Gather all lines from the material that contain "BitVec".
◇ ◇ ◇ ◇ ◇
theorem ldl (d : BitVec 6) (a : BitVec 6) (b : BitVec 6) (look : BitVec 4) (wd : BitVec 2) : Statement (.ldl d a b look wd) := by
  intro v0 h0
  replace h0 := Option.some.inj h0
  have b_d := d.isLt
  have b_a := a.isLt
  have b_b := b.isLt
  have b_look := look.isLt
  have b_wd := wd.isLt
  have w0 : v0.toNat = 2147483648 + d.toNat * 262144 + a.toNat * 4096 + b.toNat * 64 + look.toNat * 4 + wd.toNat * 1 := word5 h0 pow18 pow12 pow6 pow2 pow0 (by omega)
  clear h0
  generalize v0.toNat = m0 at w0
  have f28_4 : field m0 28 4 = 8 := field_at (0 + d.toNat * 262144 + a.toNat * 4096 + b.toNat * 64 + look.toNat * 4 + wd.toNat) 8 (0) (by omega) (by omega) (by omega)
  have f24_4 : field m0 24 4 = 0 := field_at (0 + d.toNat * 262144 + a.toNat * 4096 + b.toNat * 64 + look.toNat * 4 + wd.toNat) 0 (8) (by omega) (by omega) (by omega)
  have v_d : fld m0 18 6 = d := fld_at (0 + a.toNat * 4096 + b.toNat * 64 + look.toNat * 4 + wd.toNat) (128) (by omega) (by omega)
  have v_a : fld m0 12 6 = a := fld_at (0 + b.toNat * 64 + look.toNat * 4 + wd.toNat) (8192 + d.toNat) (by omega) (by omega)
  have v_b : fld m0 6 6 = b := fld_at (0 + look.toNat * 4 + wd.toNat) (524288 + d.toNat * 64 + a.toNat) (by omega) (by omega)
  have v_look : fld m0 2 4 = look := fld_at (0 + wd.toNat) (33554432 + d.toNat * 4096 + a.toNat * 64 + b.toNat) (by omega) (by omega)
  have v_wd : fld m0 0 2 = wd := fld_at (0) (536870912 + d.toNat * 65536 + a.toNat * 1024 + b.toNat * 16 + look.toNat) (by omega) (by omega)
  simp only [decodeWord, decodeGroup8, decode80, f28_4, f24_4, v_d, v_a, v_b, v_look, v_wd]
  all_goals rfl

theorem stl (d : BitVec 6) (a : BitVec 6) (b : BitVec 6) (wd : BitVec 2) : Statement (.stl d a b wd) := by
  intro v0 h0
  replace h0 := Option.some.inj h0
  have b_d := d.isLt
  have b_a := a.isLt
  have b_b := b.isLt
  have b_wd := wd.isLt
  have w0 : v0.toNat = 2164260864 + d.toNat * 262144 + a.toNat * 4096 + b.toNat * 64 + wd.toNat * 1 := word4 h0 pow18 pow12 pow6 pow0 (by omega)
  clear h0
  generalize v0.toNat = m0 at w0
  have f28_4 : field m0 28 4 = 8 := field_at (16777216 + d.toNat * 262144 + a.toNat * 4096 + b.toNat * 64 + wd.toNat) 8 (0) (by omega) (by omega) (by omega)
  have f24_4 : field m0 24 4 = 1 := field_at (0 + d.toNat * 262144 + a.toNat * 4096 + b.toNat * 64 + wd.toNat) 1 (8) (by omega) (by omega) (by omega)
  have f2_4 : field m0 2 4 = 0 := field_at (0 + wd.toNat) 0 (33816576 + d.toNat * 4096 + a.toNat * 64 + b.toNat) (by omega) (by omega) (by omega)
  have v_d : fld m0 18 6 = d := fld_at (0 + a.toNat * 4096 + b.toNat * 64 + wd.toNat) (129) (by omega) (by omega)
  have v_a : fld m0 12 6 = a := fld_at (0 + b.toNat * 64 + wd.toNat) (8256 + d.toNat) (by omega) (by omega)
  have v_b : fld m0 6 6 = b := fld_at (0 + wd.toNat) (528384 + d.toNat * 64 + a.toNat) (by omega) (by omega)
  have v_wd : fld m0 0 2 = wd := fld_at (0) (541065216 + d.toNat * 65536 + a.toNat * 1024 + b.toNat * 16) (by omega) (by omega)
  simp only [decodeWord, decodeGroup8, decode81, f28_4, f24_4, f2_4, v_d, v_a, v_b, v_wd]
  all_goals rfl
◇ ◇ ◇ ◇ ◇
__Solution to this exercise__.
theorem ldl (d : BitVec 6) (a : BitVec 6) (b : BitVec 6) (look : BitVec 4) (wd : BitVec 2) : Statement (.ldl d a b look wd) := by
theorem stl (d : BitVec 6) (a : BitVec 6) (b : BitVec 6) (wd : BitVec 2) : Statement (.stl d a b wd) := by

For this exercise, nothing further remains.